▸ Problem details:
After locating the line that contains "mul (a b c : RegIdx)" in the data below, set down exactly that line and each one after it through the line that contains "register changes. -/", and nothing more.

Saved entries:
-- ==== Sys2Proof/Machine/Flags.lean ====
section
/-!
DEFINITION. The machine has no status flags (10_state.md R37). The conditions its datapath computes
within one instruction, and nothing records, are here: the non-zero test of CMOV (45_hw_blocks.md
R209), the zero divisor (R208), the output range (R191) and the PC bound (R210).
-/

namespace Sys2Proof.Machine

/-- `x[C] != 0`, on all 32 bits (R140, R209). -/
def isNonzero (c : Word) : Bool := c != 0

/-- `div0`: the divisor is 0 (R143, R208). -/
def isZeroDivisor (c : Word) : Bool := c == 0

/-- `v > 255` (R191). -/
def isAboveByte (v : Word) : Bool := decide (255 < v.toNat)

/-- `pc >= len(0)` (R121). -/
def State.pcOutside (s : State) : Bool := decide (s.mem.lenOf 0 ≤ s.pc.toNat)

end Sys2Proof.Machine
end

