-- ==== Sys2Proof/Syntax.lean ====
section
/-!
DEFINITION. The instruction set UM-14 as syntax: one constructor per row of spec/opcode_table.json.
A constructor carries exactly the fields its operation uses (30_encoding.md R103, R106); the two
invalid rows carry the whole Word, because the fatal condition they raise records it (R123, R241).
-/

namespace Sys2Proof

/-- The instructions of 30_encoding.md R103, and the two invalid opcodes of R104. -/
inductive Instr where
  /-- Conditional Move, opcode 0 (R140). -/
  | cmov (a b c : RegIdx)
  /-- Segmented Load, opcode 1 (R160). -/
  | sload (a b c : RegIdx)
  /-- Segmented Store, opcode 2 (R161). -/
  | sstore (a b c : RegIdx)
  /-- Add, opcode 3 (R141). -/
  | add (a b c : RegIdx)
  /-- Multiply, opcode 4 (R142). -/
  | mul (a b c : RegIdx)
  /-- Divide, opcode 5 (R143). -/
  | div (a b c : RegIdx)
  /-- Bitwise NAND, opcode 6 (R144). -/
  | nand (a b c : RegIdx)
  /-- Halt, opcode 7 (R180). -/
  | halt
  /-- Map Segment, opcode 8 (R162). -/
  | map (b c : RegIdx)
  /-- Unmap Segment, opcode 9 (R163). -/
  | unmap (c : RegIdx)
  /-- Output, opcode 10 (R191). -/
  | out (c : RegIdx)
  /-- Input, opcode 11 (R194). -/
  | inp (c : RegIdx)
  /-- Load Program, opcode 12 (R181). -/
  | loadp (b c : RegIdx)
  /-- Load Value, opcode 13 (R145). -/
  | loadv (reg : RegIdx) (value : Imm25)
  /-- A Word whose opcode is 14 (R104); `w` is the whole Word. -/
  | invalid14 (w : Word)
  /-- A Word whose opcode is 15 (R104); `w` is the whole Word. -/
  | invalid15 (w : Word)
deriving DecidableEq, Repr

end Sys2Proof
end

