-- ==== Sys2Proof/Machine/SegmentOps.lean ====
section
/-!
DEFINITION. The segment instructions (42_segment.md): SLOAD, SSTORE, MAP, UNMAP.
-/

namespace Sys2Proof.Machine

/-- SLOAD (R160). -/
def execSload (a b c : RegIdx) (s : State) : Host.Outcome State Fault Refusal :=
  settle s (s.mem.load (sloadAddress b c s).1 (sloadAddress b c s).2) fun v => s.retireReg a v

/-- SSTORE (R161): the identifier is in A, the offset in B, the value in C. -/
def execSstore (a b c : RegIdx) (s : State) : Host.Outcome State Fault Refusal :=
  settle s (s.mem.store (sstoreAddress a b s).1 (sstoreAddress a b s).2 (s.reg c)) fun m =>
    (s.setMem m).advance

/-- MAP (R162): the size is read before the identifier overwrites its register. -/
def execMap (b c : RegIdx) (s : State) : Host.Outcome State Fault Refusal :=
  settle s (s.mem.map s.cfg (s.reg c)) fun r => (s.setMem r.1).retireReg b (BitVec.ofNat 32 r.2)

/-- UNMAP (R163): no register changes. -/
def execUnmap (c : RegIdx) (s : State) : Host.Outcome State Fault Refusal :=
  settle s (s.mem.unmap (s.reg c)) fun m => (s.setMem m).advance

end Sys2Proof.Machine
end

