-- ==== Sys2Proof/Laws/Exec.lean ====
section
/-!
SUPPORT. What `settle`, an instruction and a step can answer, said once: proofs cite these instead of
unfolding `exec` or `step`.
-/

namespace Sys2Proof.Machine

/-- Everything `settle` can answer: the next state of the success branch, or the fatal condition in
the unchanged state. -/
theorem settle_next {α : Type} {s t : State} {r : Except Cause α} {k : α → State} :
    settle s r k = .next t ↔ (∃ x, r = .ok x ∧ t = k x) ∨ (∃ c, r = .error c ∧ t = s.raise c) := by
  cases r with
  | ok x => simp [settle, eq_comm]
  | error c => simp [settle, eq_comm]

/-- Checks that pass: the success branch. -/
theorem settle_ok {α : Type} {s : State} {r : Except Cause α} {k : α → State} {x : α}
    (h : r = .ok x) : settle s r k = .next (k x) := by
  rw [h]; rfl

/-- A check that fails: the fatal condition. -/
theorem settle_error {α : Type} {s : State} {r : Except Cause α} {k : α → State} {c : Cause}
    (h : r = .error c) : settle s r k = .next (s.raise c) := by
  rw [h]; rfl

/-- Everything `Input()` can answer (R193). -/
theorem take_cases (i : InStream) :
    (∃ b rest, i.pending = b :: rest ∧
      i.take = .byte b { i with pending := rest, consumed := i.consumed + 1 }) ∨
    (i.pending = [] ∧ i.ended = true ∧ i.take = .endOfStream) ∨
    (i.pending = [] ∧ i.ended = false ∧ i.take = .notArrived) := by
  obtain ⟨p, e, n⟩ := i
  cases p with
  | cons b rest => exact .inl ⟨b, rest, rfl, rfl⟩
  | nil => cases e <;> simp [InStream.take]

/-- Everything an instruction can do: write one register and advance; change memory and advance; and
so on, one shape per kind of effect, or take a fatal condition. -/
inductive Effect (s : State) : State → Prop where
  | advanced : Effect s s.advance
  | wrote (r : RegIdx) (v : Word) : Effect s (s.retireReg r v)
  | stored (i o v : Word) (m : Memory) (h : s.mem.store i o v = .ok m) :
      Effect s (s.setMem m).advance
  | mapped (b c : RegIdx) (r : Memory × Nat) (h : s.mem.map s.cfg (s.reg c) = .ok r) :
      Effect s ((s.setMem r.1).retireReg b (BitVec.ofNat 32 r.2))
  | unmapped (i : Word) (m : Memory) (h : s.mem.unmap i = .ok m) : Effect s (s.setMem m).advance
  | loaded (i p : Word) (m : Memory) (h : s.mem.replaceZero s.cfg i = .ok m) :
      Effect s ((s.setMem m).setPc p)
  | emitted (b : Byte) : Effect s (s.emit b).advance
  | received (c : RegIdx) (b : Byte) (rest : List Byte) (h : s.input.pending = b :: rest) :
      Effect s ((s.setInput { s.input with pending := rest, consumed := s.input.consumed + 1 }).retireReg
        c (byteWord b))
  | waited (h : s.input.pending = [] ∧ s.input.ended = false) : Effect s s
  | halted : Effect s (s.advance.setStatus .halted)
  | raised (c : Cause) : Effect s (s.raise c)

/-- Every instruction answers a next state, and it is one of the shapes of `Effect`. -/
theorem exec_effect (i : Instr) (s : State) : ∃ t, exec i s = .next t ∧ Effect s t := by
  cases i with
  | cmov a b c =>
    simp only [exec, execCmov]
    split_ifs
    · exact ⟨_, rfl, .wrote _ _⟩
    · exact ⟨_, rfl, .advanced⟩
  | sload a b c =>
    simp only [exec, execSload, settle]
    split
    · exact ⟨_, rfl, .wrote _ _⟩
    · exact ⟨_, rfl, .raised _⟩
  | sstore a b c =>
    simp only [exec, execSstore, settle]
    split
    · exact ⟨_, rfl, .stored _ _ _ _ ‹_›⟩
    · exact ⟨_, rfl, .raised _⟩
  | add a b c => exact ⟨_, rfl, .wrote _ _⟩
  | mul a b c => exact ⟨_, rfl, .wrote _ _⟩
  | div a b c =>
    simp only [exec, execDiv]
    split_ifs
    · exact ⟨_, rfl, .raised _⟩
    · exact ⟨_, rfl, .wrote _ _⟩
  | nand a b c => exact ⟨_, rfl, .wrote _ _⟩
  | halt => exact ⟨_, rfl, .halted⟩
  | map b c =>
    simp only [exec, execMap, settle]
    split
    · exact ⟨_, rfl, .mapped _ _ _ ‹_›⟩
    · exact ⟨_, rfl, .raised _⟩
  | unmap c =>
    simp only [exec, execUnmap, settle]
    split
    · exact ⟨_, rfl, .unmapped _ _ ‹_›⟩
    · exact ⟨_, rfl, .raised _⟩
  | out c =>
    simp only [exec, execOut]
    split_ifs
    · exact ⟨_, rfl, .raised _⟩
    · exact ⟨_, rfl, .emitted _⟩
  | inp c =>
    simp only [exec, execIn]
    rcases take_cases s.input with ⟨b, rest, h, e⟩ | ⟨h1, h2, e⟩ | ⟨h1, h2, e⟩ <;> rw [e]
    · exact ⟨_, rfl, .received _ _ _ h⟩
    · exact ⟨_, rfl, .wrote _ _⟩
    · exact ⟨_, rfl, .waited ⟨h1, h2⟩⟩
  | loadp b c =>
    simp only [exec, execLoadp, settle]
    split
    · exact ⟨_, rfl, .loaded _ _ _ ‹_›⟩
    · exact ⟨_, rfl, .raised _⟩
  | loadv r v => exact ⟨_, rfl, .wrote _ _⟩
  | invalid14 w => exact ⟨_, rfl, .raised _⟩
  | invalid15 w => exact ⟨_, rfl, .raised _⟩

/-- Inversion of `exec`. -/
theorem effect_of_exec {i : Instr} {s t : State} (h : exec i s = .next t) : Effect s t := by
  obtain ⟨u, hu, he⟩ := exec_effect i s
  rw [h] at hu
  cases hu
  exact he

/-- A step from a `Running` state is the PC check, or the instruction fetched. -/
theorem step_running {s : State} (h : s.status = .running) : step s = s.stepRunning := by
  simp [step, h]

/-- Everything a step that answers a next state can have done. -/
theorem step_next {s t : State} (h : step s = .next t) : s.status = .running ∧
    ((s.pcOutside = true ∧ t = s.raise (.pcOutOfBounds s.pc)) ∨
     (s.pcOutside = false ∧ exec s.fetch s = .next t)) := by
  unfold step at h
  split at h
  · refine ⟨‹_›, ?_⟩
    unfold State.stepRunning at h
    split_ifs at h with h1
    · exact .inl ⟨h1, by cases h; rfl⟩
    · exact .inr ⟨by simpa using h1, h⟩
  · cases h
  · cases h

/-- Inversion of `step`: the effect of one instruction, or the failed PC check. -/
theorem effect_of_step {s t : State} (h : step s = .next t) : Effect s t := by
  rcases (step_next h).2 with ⟨-, rfl⟩ | ⟨-, h⟩
  · exact .raised _
  · exact effect_of_exec h

/-- A Word that can be read at the pc is the one fetched, and the PC check passes. -/
theorem fetch_of_peek {s : State} {w : Word} (h : s.mem.peek 0 s.pc = some w) :
    s.pcOutside = false ∧ s.fetchWord = w := by
  obtain ⟨g, hg, ho, hr⟩ := peek_eq_some.mp h
  constructor
  · simp only [State.pcOutside, Memory.lenOf, hg, decide_eq_false_iff_not, Nat.not_le]
    exact ho
  · simp only [State.fetchWord, hg]
    exact hr

end Sys2Proof.Machine
end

▸ Result of this task:
  | mul (a b c : RegIdx)
  /-- Divide, opcode 5 (R143). -/
  | div (a b c : RegIdx)
  /-- Bitwise NAND, opcode 6 (R144). -/
  | nand (a b c : RegIdx)
  /-- Halt, opcode 7 (R180). -/
  | halt
  /-- Map Segment, opcode 8 (R162). -/
  | map (b c : RegIdx)
  /-- Unmap Segment, opcode 9 (R163). -/
  | unmap (c : RegIdx)
  /-- Output, opcode 10 (R191). -/
  | out (c : RegIdx)
  /-- Input, opcode 11 (R194). -/
  | inp (c : RegIdx)
  /-- Load Program, opcode 12 (R181). -/
  | loadp (b c : RegIdx)
  /-- Load Value, opcode 13 (R145). -/
  | loadv (reg : RegIdx) (value : Imm25)
  /-- A Word whose opcode is 14 (R104); `w` is the whole Word. -/
  | invalid14 (w : Word)
  /-- A Word whose opcode is 15 (R104); `w` is the whole Word. -/
  | invalid15 (w : Word)
deriving DecidableEq, Repr

end Sys2Proof
end

-- ==== Sys2Proof/Machine/SegmentOps.lean ====
section
/-!
DEFINITION. The segment instructions (42_segment.md): SLOAD, SSTORE, MAP, UNMAP.
-/

namespace Sys2Proof.Machine

/-- SLOAD (R160). -/
def execSload (a b c : RegIdx) (s : State) : Host.Outcome State Fault Refusal :=
  settle s (s.mem.load (sloadAddress b c s).1 (sloadAddress b c s).2) fun v => s.retireReg a v

/-- SSTORE (R161): the identifier is in A, the offset in B, the value in C. -/
def execSstore (a b c : RegIdx) (s : State) : Host.Outcome State Fault Refusal :=
  settle s (s.mem.store (sstoreAddress a b s).1 (sstoreAddress a b s).2 (s.reg c)) fun m =>
    (s.setMem m).advance

/-- MAP (R162): the size is read before the identifier overwrites its register. -/
def execMap (b c : RegIdx) (s : State) : Host.Outcome State Fault Refusal :=
  settle s (s.mem.map s.cfg (s.reg c)) fun r => (s.setMem r.1).retireReg b (BitVec.ofNat 32 r.2)

/-- UNMAP (R163): no register changes. -/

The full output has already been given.